____ Given data
-- ==== Sys2Proof/Machine/Control.lean ====
section
/-! DEFINITION. The control commands RESET, DIGEST_SIZE, ALGORITHM_NAME, CTX_SAVE and CTX_LOAD
(43_control.md). -/

namespace Sys2Proof.Machine

/-- RESET (43_control.md R160). -/
def execReset (s : State) : Host.Outcome State Fault Refusal :=
  s.onEngine fun g => .next (s.commit g.resetState 0 .none)

/-- DIGEST_SIZE (43_control.md R161). -/
def execDigestSize (s : State) : Host.Outcome State Fault Refusal :=
  s.onEngine fun _ => .next (s.answer 20 .none)

/-- ALGORITHM_NAME (43_control.md R162). -/
def execAlgorithmName (s : State) : Host.Outcome State Fault Refusal :=
  s.onEngine fun _ => .next (s.answer 5 (.bytes algorithmNameBytes))

/-- CTX_SAVE (43_control.md R163). -/
def execCtxSave (s : State) : Host.Outcome State Fault Refusal :=
  s.onEngine fun g => .next (s.answer 0 (.context g.context))

/-- CTX_LOAD (43_control.md R164). -/
def execCtxLoad (ctxin : Context) (s : State) : Host.Outcome State Fault Refusal :=
  s.onEngine fun g =>
    if contextInvalid ctxin then .next (s.raise .invalidContext)
    else .next (s.commit (g.loadContext ctxin) 0 .none)

end Sys2Proof.Machine
end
________
### Activity
Write the listing out again, word for word.

### Expected answer
-- ==== Sys2Proof/Machine/Control.lean ====
section
/-! DEFINITION. The control commands RESET, DIGEST_SIZE, ALGORITHM_NAME, CTX_SAVE and CTX_LOAD
(43_control.md). -/

namespace Sys2Proof.Machine

/-- RESET (43_control.md R160). -/
def execReset (s : State) : Host.Outcome State Fault Refusal :=
  s.onEngine fun g => .next (s.commit g.resetState 0 .none)

/-- DIGEST_SIZE (43_control.md R161). -/
def execDigestSize (s : State) : Host.Outcome State Fault Refusal :=
  s.onEngine fun _ => .next (s.answer 20 .none)

/-- ALGORITHM_NAME (43_control.md R162). -/
def execAlgorithmName (s : State) : Host.Outcome State Fault Refusal :=
  s.onEngine fun _ => .next (s.answer 5 (.bytes algorithmNameBytes))

/-- CTX_SAVE (43_control.md R163). -/
def execCtxSave (s : State) : Host.Outcome State Fault Refusal :=
  s.onEngine fun g => .next (s.answer 0 (.context g.context))

/-- CTX_LOAD (43_control.md R164). -/
def execCtxLoad (ctxin : Context) (s : State) : Host.Outcome State Fault Refusal :=
  s.onEngine fun g =>
    if contextInvalid ctxin then .next (s.raise .invalidContext)
    else .next (s.commit (g.loadContext ctxin) 0 .none)

end Sys2Proof.Machine
end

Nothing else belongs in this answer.